# Upside down



## Shirley the tortoise (Sep 15, 2015)

All

A couple of times recently I've heard Shirley fall over and end up upside down. This is normally due to her trying to escape/other hijinks.

I'm never sure whether it's better to:

A) turn her back immediately to keep her stress levels low.

B) leave her a few minutes to see if she can right herself. I don't know if the practice righting herself is good so she is better at flipping back when I'm not there to help, or if I'm just being mean letting her get stressed out trying. Obviously this option is what would happen in the wild.

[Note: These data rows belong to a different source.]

/-- WAKE_ACCEPT: nib n accepts the wake of launch `id`: its block table is emptied (R158, DESIGN CHOICE, assumption 65), and
its share, none where no task falls to it, is placed, round 0 in vacant strokes, the rest in its queue (R20, R21, R353). -/
def execWakeAccept (n : NibId) (id : Nat) (s : State) : Res :=
  match s.findLaunch id with
  | none => .next s
  | some l =>
    let q := l.quota
    let o := l.ordinal n
    let s := if (s.nib n).blocks.isEmpty then s else s.modNib n (fun b => { b with blocks := [] })
    let xs := ((List.range q).map (fun j => o * q + j)).filter (fun x => decide (x < l.tasks))
    let s := xs.foldl (fun s x =>
      let k : Fin 8 := Fin.ofNat 8 (x % q)
      if s.roomAt n k then s.startTask l n k x none s.cycle
      else s.modNib n (fun b => { b with waiting := b.waiting ++ [⟨id, x, false⟩] })) s
    let first := o * q + q * l.nibs
    let s := if first < l.tasks then s.modNib n (fun b => { b with waiting := b.waiting ++ [⟨id, first, true⟩] }) else s
    .next ((s.refill n 64).reportLoad n)

namespace State

/-! ## Load balancing (R355) -/

/-- Moves one READY task of nib n to nib m: the highest task index of the lowest priority. Where m has a vacant stroke for it,
m's kernel starts a task there at once (DESIGN CHOICE, assumption 72). -/
def moveTask (s : State) (n m : NibId) : State :=
  let key := fun (i : Fin 64) => (rqPrio i).val * 2 ^ 64 + ((s.nib n).rq[i].task.map (·.2)).getD 0
  match (s.movable n).foldl (fun (best : Option (Fin 64)) i => match best with
      | some j => if key j < key i then some i else some j
      | none => some i) none with
  | none => s
  | some i =>
    match (s.nib n).rq[i].task with
    | none => s
    | some (l, x) =>
      let s := s.modNib n (fun b =>
        let b := { b with rqLists := b.rqLists.set (rqPrio i) (b.rqLists[rqPrio i].filter (· != i)) }
        { b with rq := b.rq.set i { b.rq[i] with st := .free, wakePend := false, task := none } })
      let s := ((s.modNib m (fun b => { b with waiting := insertWait b.waiting ⟨l, x, false⟩ b.waiting.length })).refill m 64).reportLoad m
      match s.findLaunch l with
      | none => s
      | some y =>
        match (List.finRange 8).find? (fun k => s.roomAt m k && mayRun y x k) with
        | some k => s.startNext m k
        | none => s

def moveTasks (s : State) (n m : NibId) : Nat → State
  | 0 => s
  | k + 1 => (s.moveTask n m).moveTasks n m k

end State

So far she's always managed to right herself within thirty seconds or so (plus I've never come home to find her upside down), so presumably she's pretty good at it.


----------



## MPRC (Sep 15, 2015)

Personally I give my guys about a minute of struggling and then flip them back or assist in some way if they aren't successful. I've never come home to an upside down tortoise so it appears to me that they have a handle on things.


----------



## Jodie (Sep 15, 2015)

I always gently right them.


----------



## Carol S (Sep 15, 2015)

I assist them by putting my finger down for the babies to push against to help flip themselves back over.


----------



## wellington (Sep 15, 2015)

I always flip mine back over. However, I do like the idea of just giving them a fingers to push off from. It might teach them to right themselves. However, I don't like the looks of them looking helpless, so I just right them myself.


----------



## dmmj (Sep 15, 2015)

normally I would let them flip themselves back over if possible. but if she can flip herself I would help her


----------



## Shirley the tortoise (Sep 16, 2015)

Thanks all for your opinions. 

I feel it depends on where in the enclosure she is when she falls over - if she's under her lamp I always flip her back straight away, if she's at the cool end I give her a bit more time to right herself. Agree that it's heartbreaking to see them looking helpless!


----------



## ZEROPILOT (Sep 16, 2015)

Although it's not UN common for a baby tortoise to get flipped over. It is uncommon for one to have flipped so many times that it seems almost normal.
IMO you need to address the flipping issue and remove some items or modify a few things to lessen the risk.


----------



## Shirley the tortoise (Sep 16, 2015)

The main culprit is the sides (there have been a couple of falls from her den but I've adjusted that now). She climbs up the sides until she is perpendicular to the ground and then topples over backwards. Any suggestions on how to stop that would be most welcome, but surely everyone has that problem? Have I just got a clumsy tortoise?


----------



## SarahChelonoidis (Sep 16, 2015)

What are the sides made out of?


----------



## Shirley the tortoise (Sep 16, 2015)

Wood, lined with a smooth plastic style shower curtain to keep the moisture in.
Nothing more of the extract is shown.